Article 10: Right of withdrawal

Article L121-16-1 of the Consumer Code extends the rules applicable to relations between consumers and professionals, to contracts concluded off-premises between two professionals when the subject of these contracts does not fall within the scope of the main activity of the professional solicited and that the number of employees employed by the latter is less than or equal to five.

When the three conditions allowing the implementation of the right of withdrawal are met, the professional client can withdraw within fourteen days.

The starting point of the withdrawal period is the day of receipt of the goods under a contract for the sale of goods.

The costs related to the sale and transport remain the responsibility of the professional customer.

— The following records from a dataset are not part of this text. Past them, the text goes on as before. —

-- ==== Sys2Proof/Decode.lean ====
section
/-! DEFINITION. From bits to instructions and back (spec/03 R39 to R59): fields of a slot word, one decoder per operand
form, the opcode maps of the four slot classes, code units, and the encoder written from the same tables. -/

namespace Sys2Proof

/-- What a slot word can fail at decode, in the order of R55. -/
inductive DecErr where
  | badOpc
  | badFld
  | badOpnd
  deriving DecidableEq, Repr

/-- The field of `len` bits that starts at bit `lo` of a word (R22, R51). -/
def fld (w lo len : Nat) : Nat := w / 2 ^ lo % 2 ^ len

/-- A `BADFLD` condition (R52, R53). -/
def chk (ok : Bool) : Except DecErr Unit := if ok then .ok () else .error .badFld

/-- A `BADOPND` condition (R49, R50, R53). -/
def chkOpnd (ok : Bool) : Except DecErr Unit := if ok then .ok () else .error .badOpnd

/-- A register number that the width of its field bounds. -/
def finOf (n : Nat) (h : 0 < n) (c : Nat) : Fin n := ⟨c % n, Nat.mod_lt c h⟩

/-- Scalar operand codes (R49). -/
def sopOf (c : Nat) : Except DecErr SOp :=
  if c < 0x10 then .ok (.b (finOf 16 (by decide) c))
  else if c < 0x30 then .ok (.k (finOf 32 (by decide) (c - 0x10)))
  else if c = 0x30 then .ok .zero
  else if c = 0x31 then .ok .one
  else if c = 0x32 then .ok .minus1
  else .error .badOpnd

/-- Vector operand codes (R49). -/
def vopOf (c : Nat) : Except DecErr VOp :=
  if c < 0x10 then .ok (.vb (finOf 16 (by decide) c))
  else if c < 0x20 then .ok (.w (finOf 16 (by decide) (c - 0x10)))
  else if c = 0x20 then .ok .vzero
  else .error .badOpnd

/-- Scalar destination codes (R50). -/
def sdstOf (c : Nat) : Except DecErr SDst :=
  if c = 0 then .ok .belt
  else if 0x10 ≤ c ∧ c < 0x30 then .ok (.k (finOf 32 (by decide) (c - 0x10)))
  else if c = 0x3F then .ok .discard
  else .error .badOpnd

/-- Vector destination codes (R50). -/
def vdstOf (c : Nat) : Except DecErr VDst :=
  if c = 0 then .ok .belt
  else if 0x10 ≤ c ∧ c < 0x20 then .ok (.w (finOf 16 (by decide) (c - 0x10)))
  else if c = 0x3F then .ok .discard
  else .error .badOpnd

/-- Operand-slot numbers (R53). -/
def slotOf (c : Nat) : Except DecErr (Fin 24) :=
  if h : c < 24 then .ok ⟨c, h⟩ else .error .badOpnd

/-- A coded field from its number: the first code of the list with that number, or `BADFLD` (R53). -/
def codeOf {α : Type} (all : List α) (num : α → Nat) (c : Nat) : Except DecErr α :=
  match all.find? fun a => num a == c with
  | some a => .ok a
  | none => .error .badFld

Article 11: Intellectual property rights

All patents or other intellectual property rights relating to the products delivered are and remain the property of the Seller, who makes no warranty and the Customer shall be solely responsible in the event of action or claims by third parties based on any act of infringement or competition. disloyalty relating to the products delivered.

Article 12: Force majeure

Neither Party incurs liability for not having fulfilled or having fulfilled an obligation late, insofar as such failure or delay results directly from an event that may occur at any time during the term of the Contract and having the characteristics of force majeure.

As such, force majeure means any external, unforeseeable and irresistible event within the meaning of article 1148 of the French Civil Code.

Article 13: Severability

If one or more stipulations of these GCS are held to be invalid or declared as such pursuant to a law, regulation or following a final decision of a competent jurisdiction, the other stipulations will retain all their force and their scope.

Article 14: Applicable law and attribution of jurisdiction

These T&Cs and the resulting sale and purchase transactions will be governed by French law. In the absence of an amicable settlement, in the event of a dispute of any kind or dispute relating to the formation or execution of the sale, the Commercial Court of Paris will be competent.